Even from a couple footnotes there is a lot going on here. Which rendering should be considered the older/original text?


A good case can be made for the reading as a verb instead of a noun with a preposition prefixed.

Regarding verse 16, Walter Kaiser (The Messiah in the Old Testament, footnote 10 pg. 115 and 116) lays out his argument for the verb by referencing the Vulgate, the Syriac, and the Septuagint, all of which have verbs. He takes the form ka'ari as the irregular plural for ka'arim. This form is a plural participle of kur. While the proper form would be kar, the vowel points are not without precedent: Hosea 10:14 (qa'm); Ezekiel 28:24, 26 (sa'tim). He then defends the interpretation:

  1. The Hebrew Usage. kur is then synonomous with the verb karah - "to bore through," which often occurs. Such a permutation of the verbs ayin''waw and lamad''hah is common.
  2. The testimony of the LXX uses oruxzan cheiras mou kai podas mou ("they have dug/pierced my hands and feet") as well as the Syriac perforarunt and the Vulgate foderunt. (Jerome outside the Vulgate, translates the Hebrew into fixerant.)
  3. In Arabic, the agreement of kur with karah exists. Though this is not an argument ender, the appearance in a cognate language does lend support.

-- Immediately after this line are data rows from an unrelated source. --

def ft_flushPack : Foot :=
  { flds := [.fresh, .out .sentFlits, .lnk .port, .lnk .lnkQ, .lnk .stream, .lnk .localFlits, .lnk .localLost], regs := [rLNK_ERR, rLNK_NOTICE_CNT, rTEN_ACC_LINK] }

theorem w_flushPack (h st : Nat) : (flushPack h st).Within ft_flushPack := by
  unfold flushPack
  repeat' first | with_reducible apply Act.Within.nop | with_reducible apply Act.Within.mono (w_sendToPeer ..) | with_reducible apply within_each | with_reducible apply w_modStream | decide +kernel | with_reducible apply Act.Within.dyn | with_reducible apply within_ite | with_reducible apply Act.Within.seq | with_reducible apply within_seqs_cons | with_reducible apply within_seqs_nil | with_reducible intro _ | split | dsimp only

theorem w_gatewayOut (k out : Nat) (t : Token) : (gatewayOut k out t).Within ft_flushPack := by
  unfold gatewayOut
  repeat' first | with_reducible apply Act.Within.nop | with_reducible apply Act.Within.mono (w_flushPack ..) | with_reducible refine within_when' ?_ | with_reducible apply within_withSome | (with_reducible apply within_upd; exact ⟨_, rfl, by decide +kernel⟩) | decide +kernel | with_reducible apply Act.Within.dyn | with_reducible apply within_ite | with_reducible apply Act.Within.seq | with_reducible apply within_seqs_cons | with_reducible apply within_seqs_nil | with_reducible intro _ | split | dsimp only

theorem w_flushCredits (h st : Nat) : (flushCredits h st).Within ft_flushPack := by
  unfold flushCredits
  repeat' first | with_reducible apply Act.Within.nop | with_reducible apply Act.Within.mono (w_sendToPeer ..) | with_reducible apply within_withSome | with_reducible apply w_modStream | decide +kernel | with_reducible apply Act.Within.dyn | with_reducible apply within_ite | with_reducible apply Act.Within.seq | with_reducible apply within_seqs_cons | with_reducible apply within_seqs_nil | with_reducible intro _ | split | dsimp only

theorem w_takeStored (h st : Nat) : (takeStored h st).Within ft_flushPack := by
  unfold takeStored
  repeat' first | with_reducible apply Act.Within.nop | with_reducible apply Act.Within.mono (w_flushCredits ..) | with_reducible refine within_when' ?_ | with_reducible apply within_withSome | with_reducible apply w_modStream | decide +kernel | with_reducible apply Act.Within.dyn | with_reducible apply within_ite | with_reducible apply Act.Within.seq | with_reducible apply within_seqs_cons | with_reducible apply within_seqs_nil | with_reducible intro _ | split | dsimp only

theorem w_State_gatewayFeed (s : State) (k inp : Nat) (x : Token × Act) (h : s.gatewayFeed k inp = some x) :
    x.2.Within ft_flushPack := by
  unfold State.gatewayFeed at h
  repeat' split at h
  all_goals first | cases h; done | (cases h; exact (w_takeStored ..).mono (by decide +kernel))
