def ft_openCmd : Foot :=
  { flds := [.que .cmd, .que .nextCmd], regs := [] }

theorem w_openCmd (t : Nat) (e : Intake) : (openCmd t e).Within ft_openCmd := by
  unfold openCmd
  repeat' first | with_reducible apply Act.Within.nop | (with_reducible apply within_upd; exact ⟨_, rfl, by decide +kernel⟩) | decide +kernel | with_reducible apply Act.Within.dyn | with_reducible apply within_ite | with_reducible apply Act.Within.seq | with_reducible apply within_seqs_cons | with_reducible apply within_seqs_nil | with_reducible intro _ | split | dsimp only

theorem w_handOut (id : Nat) (c : Cmd) : (handOut id c).Within ft_completeCode := by
  unfold handOut
  repeat' first | with_reducible apply Act.Within.nop | with_reducible apply Act.Within.mono (w_completeRefused ..) | with_reducible apply Act.Within.mono (w_takeCmd ..) | with_reducible apply w_modIq | (with_reducible apply within_upd; exact ⟨_, rfl, by decide +kernel⟩) | decide +kernel | with_reducible apply Act.Within.dyn | with_reducible apply within_ite | with_reducible apply Act.Within.seq | with_reducible apply within_seqs_cons | with_reducible apply within_seqs_nil | with_reducible intro _ | split | dsimp only

theorem w_dispatchA (t : Nat) : (dispatchA t).Within footIq := by
  unfold dispatchA
  repeat' first | with_reducible apply Act.Within.nop | with_reducible apply Act.Within.mono (w_completeRefused ..) | with_reducible apply Act.Within.mono (w_handOut ..) | with_reducible apply Act.Within.mono (w_openCmd ..) | with_reducible apply w_setErr | with_reducible apply Act.Within.mono (w_settleScanner ..) | with_reducible apply Act.Within.mono (w_windowFault ..) | with_reducible apply within_withSome | with_reducible apply within_writeLe | with_reducible apply w_modPair | (with_reducible apply within_upd; exact ⟨_, rfl, by decide +kernel⟩) | decide +kernel | exact errOk_none _ _ | exact errOk_any (by decide +kernel) | with_reducible apply Act.Within.dyn | with_reducible apply within_ite | with_reducible apply Act.Within.seq | with_reducible apply within_seqs_cons | with_reducible apply within_seqs_nil | with_reducible intro _ | split | dsimp only

theorem w_fenceA (id : Nat) : (fenceA id).Within ft_takeCmd := by
  unfold fenceA
  repeat' first | with_reducible apply Act.Within.nop | with_reducible apply Act.Within.mono (w_takeCmd ..) | with_reducible apply within_withSome | decide +kernel | with_reducible apply Act.Within.dyn | with_reducible apply within_ite | with_reducible apply Act.Within.seq | with_reducible apply within_seqs_cons | with_reducible apply within_seqs_nil | with_reducible intro _ | split | dsimp only

theorem w_fenceDoneA (id : Nat) : (fenceDoneA id).Within ft_completeCode := by
  unfold fenceDoneA
  repeat' first | with_reducible apply Act.Within.nop | with_reducible apply Act.Within.mono (w_complete ..) | with_reducible apply within_withSome | decide +kernel | with_reducible apply Act.Within.dyn | with_reducible apply within_ite | with_reducible apply Act.Within.seq | with_reducible apply within_seqs_cons | with_reducible apply within_seqs_nil | with_reducible intro _ | split | dsimp only

def ft_ucieFailA : Foot :=
  { flds := [.que .ucieUp, .que .ucieRep, .log .logWr, .log .logLost, .log .logIntake, .log .ibiHold, .log .ibiWait, .out .ibis], regs := [rINT_CNT, rQUE_ERR] }
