theorem w_moveTherm (i c : Nat) : (moveTherm i c).Within ft_throttle := by
  unfold moveTherm
  repeat' first | with_reducible apply Act.Within.nop | with_reducible apply Act.Within.mono (w_throttle ..) | with_reducible apply w_modIsland | (with_reducible apply within_upd; exact ⟨_, rfl, by decide +kernel⟩) | decide +kernel | with_reducible apply Act.Within.dyn | with_reducible apply within_ite | with_reducible apply Act.Within.seq | with_reducible apply within_seqs_cons | with_reducible apply within_seqs_nil | with_reducible intro _ | split | dsimp only

def ft_tripCheck : Foot :=
  { flds := [.fresh, .fab .bay, .fab .slot, .fab .newSlot, .fab .site, .fab .credit, .fab .creditFly, .fab .wire, .fab .lastGrant, .fab .island, .cell .acell, .cell .acc, .cell .run16At, .cell .lane, .cell .laneBad, .cell .arrived, .cell .got, .cell .cout, .cell .scell, .cell .line, .exh .load, .exh .wdogWait, .mov .move, .ten .tenant, .ten .slice, .int .haltCause, .log .logWr, .log .logLost, .log .logIntake, .log .ibiHold, .log .ibiWait, .out .ibis, .out .sentFlits, .pwr .hotSince, .lnk .port, .lnk .lnkQ, .lnk .localLost], regs := [rFAB_BAY_FENCE, rFAB_BAY_FORCE, rFAB_BAY_ON, rINT_CNT, rINT_ERR, rLNK_ERR, rLNK_NOTICE_CNT] }

theorem w_tripCheck (src c : Nat) : (tripCheck src c).Within ft_tripCheck := by
  unfold tripCheck
  repeat' first | with_reducible apply Act.Within.nop | with_reducible apply Act.Within.mono (w_haltLogged ..) | with_reducible refine within_when' ?_ | (with_reducible apply within_upd; exact ⟨_, rfl, by decide +kernel⟩) | decide +kernel | with_reducible apply Act.Within.dyn | with_reducible apply within_ite | with_reducible apply Act.Within.seq | with_reducible apply within_seqs_cons | with_reducible apply within_seqs_nil | with_reducible intro _ | split | dsimp only

def ft_sensorReadA : Foot :=
  { flds := [.fresh, .fab .bay, .fab .slot, .fab .newSlot, .fab .site, .fab .credit, .fab .creditFly, .fab .wire, .fab .lastGrant, .fab .island, .cell .acell, .cell .acc, .cell .run16At, .cell .lane, .cell .laneBad, .cell .arrived, .cell .got, .cell .cout, .cell .scell, .cell .line, .exh .load, .exh .wdogWait, .mov .move, .srv .req, .ten .tenant, .ten .slice, .int .haltCause, .log .logWr, .log .logLost, .log .logIntake, .log .ibiHold, .log .ibiWait, .out .ibis, .out .sentFlits, .out .thermAlert, .pwr .temp, .pwr .hotSince, .pwr .thermAt, .lnk .port, .lnk .lnkQ, .lnk .localLost], regs := [rFAB_BAY_FENCE, rFAB_BAY_FORCE, rFAB_BAY_ON, rINT_CNT, rINT_ERR, rLNK_ERR, rLNK_NOTICE_CNT, rPWR_ERR, rPWR_GUAR, rPWR_THERM, rSRV_ADMIT_CTL] }

theorem w_sensorReadA (src c : Nat) : (sensorReadA src c).Within ft_sensorReadA := by
  unfold sensorReadA
  repeat' first | with_reducible apply Act.Within.nop | with_reducible apply Act.Within.mono (w_moveTherm ..) | with_reducible apply Act.Within.mono (w_settleForced ..) | with_reducible apply Act.Within.mono (w_showHot ..) | with_reducible apply Act.Within.mono (w_tripCheck ..) | with_reducible refine within_when' ?_ | (with_reducible apply within_upd; exact ⟨_, rfl, by decide +kernel⟩) | decide +kernel | with_reducible apply Act.Within.dyn | with_reducible apply within_ite | with_reducible apply Act.Within.seq | with_reducible apply within_seqs_cons | with_reducible apply within_seqs_nil | with_reducible intro _ | split | dsimp only

def ft_nwBegin : Foot :=
  { flds := [.fab .bay, .fab .slot, .fab .newSlot, .fab .site, .fab .credit, .fab .creditFly, .fab .wire, .fab .lastGrant, .fab .island, .cell .acell, .cell .acc, .cell .run16At, .cell .lane, .cell .laneBad, .cell .arrived, .cell .got, .cell .cout, .cell .scell, .cell .line, .exh .load, .exh .wdogWait, .ten .tenant, .ten .slice, .log .logWr, .log .logLost, .log .logIntake, .log .ibiHold, .log .ibiWait, .out .ibis, .out .sentFlits, .pwr .nwSt, .lnk .port, .lnk .pausedBundles], regs := [rFAB_BAY_FENCE, rFAB_BAY_FORCE, rFAB_BAY_ON, rINT_CNT, rPWR_ERR, rPWR_NW] }

theorem w_nwBegin : (nwBegin).Within ft_nwBegin := by
  unfold nwBegin
  repeat' first | with_reducible apply Act.Within.nop | with_reducible apply Act.Within.mono (w_bayGone ..) | with_reducible apply w_incA | with_reducible apply Act.Within.mono (w_tellRates ..) | with_reducible apply within_each | with_reducible apply within_setFld | with_reducible apply within_setReg | (with_reducible apply within_upd; exact ⟨_, rfl, by decide +kernel⟩) | decide +kernel | exact errOk_none _ _ | exact errOk_any (by decide +kernel) | with_reducible apply Act.Within.dyn | with_reducible apply within_ite | with_reducible apply Act.Within.seq | with_reducible apply within_seqs_cons | with_reducible apply within_seqs_nil | with_reducible intro _ | split | dsimp only

theorem w_nwEnterA : (nwEnterA).Within ft_nwBegin := by
  unfold nwEnterA
  repeat' first | with_reducible apply Act.Within.nop | with_reducible apply Act.Within.mono (w_nwBegin ..) | with_reducible apply within_setFld | decide +kernel | with_reducible apply Act.Within.dyn | with_reducible apply within_ite | with_reducible apply Act.Within.seq | with_reducible apply within_seqs_cons | with_reducible apply within_seqs_nil | with_reducible intro _ | split | dsimp only

def ft_nwWake : Foot :=
  { flds := [.fab .bay, .log .logWr, .log .logLost, .log .logIntake, .log .ibiHold, .log .ibiWait, .out .ibis, .pwr .nwSt], regs := [rFAB_BAY_ON, rINT_CNT] }

theorem w_nwWake : (nwWake).Within ft_nwWake := by
  unfold nwWake
  repeat' first | with_reducible apply Act.Within.nop | with_reducible apply Act.Within.mono (w_bayOnA ..) | with_reducible apply within_each | (with_reducible apply within_upd; exact ⟨_, rfl, by decide +kernel⟩) | decide +kernel | with_reducible apply Act.Within.dyn | with_reducible apply within_ite | with_reducible apply Act.Within.seq | with_reducible apply within_seqs_cons | with_reducible apply within_seqs_nil | with_reducible intro _ | split | dsimp only

def ft_nwExitA : Foot :=
  { flds := [.fab .bay, .log .logWr, .log .logLost, .log .logIntake, .log .ibiHold, .log .ibiWait, .out .ibis, .pwr .nwSt], regs := [rFAB_BAY_ON, rINT_CNT, rPWR_NW] }

theorem w_nwExitA : (nwExitA).Within ft_nwExitA := by
  unfold nwExitA
  repeat' first | with_reducible apply Act.Within.nop | with_reducible apply Act.Within.mono (w_nwWake ..) | with_reducible apply within_setFld | decide +kernel | with_reducible apply Act.Within.dyn | with_reducible apply within_ite | with_reducible apply Act.Within.seq | with_reducible apply within_seqs_cons | with_reducible apply within_seqs_nil | with_reducible intro _ | split | dsimp only

theorem w_nwEnteredA : (nwEnteredA).Within ft_nwExitA := by
  unfold nwEnteredA
  repeat' first | with_reducible apply Act.Within.nop | with_reducible apply Act.Within.mono (w_nwWake ..) | with_reducible refine within_when' ?_ | with_reducible apply within_setFld | (with_reducible apply within_upd; exact ⟨_, rfl, by decide +kernel⟩) | decide +kernel | with_reducible apply Act.Within.dyn | with_reducible apply within_ite | with_reducible apply Act.Within.seq | with_reducible apply within_seqs_cons | with_reducible apply within_seqs_nil | with_reducible intro _ | split | dsimp only

def ft_nwLeftA : Foot :=
  { flds := [.fresh, .fab .bay, .fab .slot, .fab .newSlot, .fab .site, .fab .credit, .fab .creditFly, .fab .wire, .fab .lastGrant, .fab .island, .cell .acell, .cell .acc, .cell .run16At, .cell .lane, .cell .laneBad, .cell .arrived, .cell .got, .cell .cout, .cell .scell, .cell .line, .exh .load, .exh .wdogWait, .ten .tenant, .ten .slice, .log .logWr, .log .logLost, .log .logIntake, .log .ibiHold, .log .ibiWait, .out .ibis, .out .sentFlits, .pwr .nwSt, .lnk .port, .lnk .lnkQ, .lnk .pausedBundles, .lnk .localLost], regs := [rFAB_BAY_FENCE, rFAB_BAY_FORCE, rFAB_BAY_ON, rINT_CNT, rLNK_ERR, rLNK_NOTICE_CNT, rPWR_ERR, rPWR_NW] }

theorem w_nwLeftA : (nwLeftA).Within ft_nwLeftA := by
  unfold nwLeftA
  repeat' first | with_reducible apply Act.Within.nop | with_reducible apply Act.Within.mono (w_nwBegin ..) | with_reducible apply Act.Within.mono (w_pump ..) | with_reducible apply Act.Within.mono (w_tellRates ..) | with_reducible refine within_when' ?_ | with_reducible apply within_setFld | (with_reducible apply within_upd; exact ⟨_, rfl, by decide +kernel⟩) | decide +kernel | with_reducible apply Act.Within.dyn | with_reducible apply within_ite | with_reducible apply Act.Within.seq | with_reducible apply within_seqs_cons | with_reducible apply within_seqs_nil | with_reducible intro _ | split | dsimp only

theorem w_recordCause (c : Nat) : (recordCause c).Within ft_vinLeft := by
  unfold recordCause
  repeat' first | with_reducible apply Act.Within.nop | with_reducible refine within_when' ?_ | (with_reducible apply within_upd; exact ⟨_, rfl, by decide +kernel⟩) | decide +kernel | with_reducible apply Act.Within.dyn | with_reducible apply within_ite | with_reducible apply Act.Within.seq | with_reducible apply within_seqs_cons | with_reducible apply within_seqs_nil | with_reducible intro _ | split | dsimp only

def ft_exhaust : Foot :=
  { flds := [], regs := [rSEC_ERR, rSEC_IDX] }

theorem w_exhaust : (exhaust).Within ft_exhaust := by
  unfold exhaust
  repeat' first | with_reducible apply Act.Within.nop | with_reducible apply w_setErr | with_reducible apply within_setFld | decide +kernel | exact errOk_none _ _ | exact errOk_any (by decide +kernel) | with_reducible apply Act.Within.dyn | with_reducible apply within_ite | with_reducible apply Act.Within.seq | with_reducible apply within_seqs_cons | with_reducible apply within_seqs_nil | with_reducible intro _ | split | dsimp only

def ft_startReserve : Foot :=
  { flds := [.sec .idxTried], regs := [rSEC_ERR, rSEC_IDX] }

theorem w_startReserve : (startReserve).Within ft_startReserve := by
  unfold startReserve
  repeat' first | with_reducible apply Act.Within.nop | with_reducible apply Act.Within.mono (w_exhaust ..) | with_reducible apply within_setFld | (with_reducible apply within_upd; exact ⟨_, rfl, by decide +kernel⟩) | decide +kernel | with_reducible apply Act.Within.dyn | with_reducible apply within_ite | with_reducible apply Act.Within.seq | with_reducible apply within_seqs_cons | with_reducible apply within_seqs_nil | with_reducible intro _ | split | dsimp only

theorem w_eraseOldest : (eraseOldest).Within ft_putFlash := by
  unfold eraseOldest
  repeat' first | with_reducible apply Act.Within.nop | with_reducible apply Act.Within.mono (w_eraseFlash ..) | with_reducible refine within_when' ?_ | decide +kernel | with_reducible apply Act.Within.dyn | with_reducible apply within_ite | with_reducible apply Act.Within.seq | with_reducible apply within_seqs_cons | with_reducible apply within_seqs_nil | with_reducible intro _ | split | dsimp only

def ft_reserveTry : Foot :=
  { flds := [.fresh, .boot .flashAt, .sec .treeHeld, .sec .idxTried], regs := [rBOOT_ERR, rBOOT_FLASH, rSEC_ERR, rSEC_IDX] }

theorem w_reserveTry (ok slow : Bool) : (reserveTry ok slow).Within ft_reserveTry := by
  unfold reserveTry
  repeat' first | with_reducible apply Act.Within.nop | with_reducible apply Act.Within.mono (w_eraseFlash ..) | with_reducible apply Act.Within.mono (w_exhaust ..) | with_reducible apply Act.Within.mono (w_programFlash ..) | with_reducible apply w_setErr | with_reducible apply Act.Within.mono (w_spoilFlash ..) | with_reducible refine within_when' ?_ | with_reducible apply within_addFld | with_reducible apply within_setFld | (with_reducible apply within_upd; exact ⟨_, rfl, by decide +kernel⟩) | decide +kernel | exact errOk_none _ _ | exact errOk_any (by decide +kernel) | with_reducible apply Act.Within.dyn | with_reducible apply within_ite | with_reducible apply Act.Within.seq | with_reducible apply within_seqs_cons | with_reducible apply within_seqs_nil | with_reducible intro _ | split | dsimp only
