-- ==== Sys2Proof/Laws/Keep.lean ====
section
/-!
SUPPORT. What each reader reads after a script that may not change its part.
-/

namespace Sys2Proof.Machine

variable {p : Foot} {a : Act}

Regarding the Septuagint rendering the Hebrew as a verb, the rest of the psalm needs to be compared. If the Greek and Hebrew agree closely throughout the rest of the psalm, then we can be more sure that the Hebrew text was a verb. If other parts of this psalm are translated more loosely, then the testimony of the Septuagint here is lessened. Kaiser refers to the LXX as a direct translation. In places, it certainly is (Numbers has even been called "Greek vocabulary on top of Hebrew syntax"). However, in other sections of the Tanakh, the translation is rather freeform.

Aquila, in his Greek translation of the Tanakh first rendered the word in question with the verb eschuan, reading the Hebrew as a later Hebrew word meaning "make dirty." However, as he could not support this related to the rest of the psalm, his second edition agrees with that of Symachius and uses "they have bound." Both Aquila and Symachius are Jewish (converts to Judaism, it appears), though after the time of Jesus.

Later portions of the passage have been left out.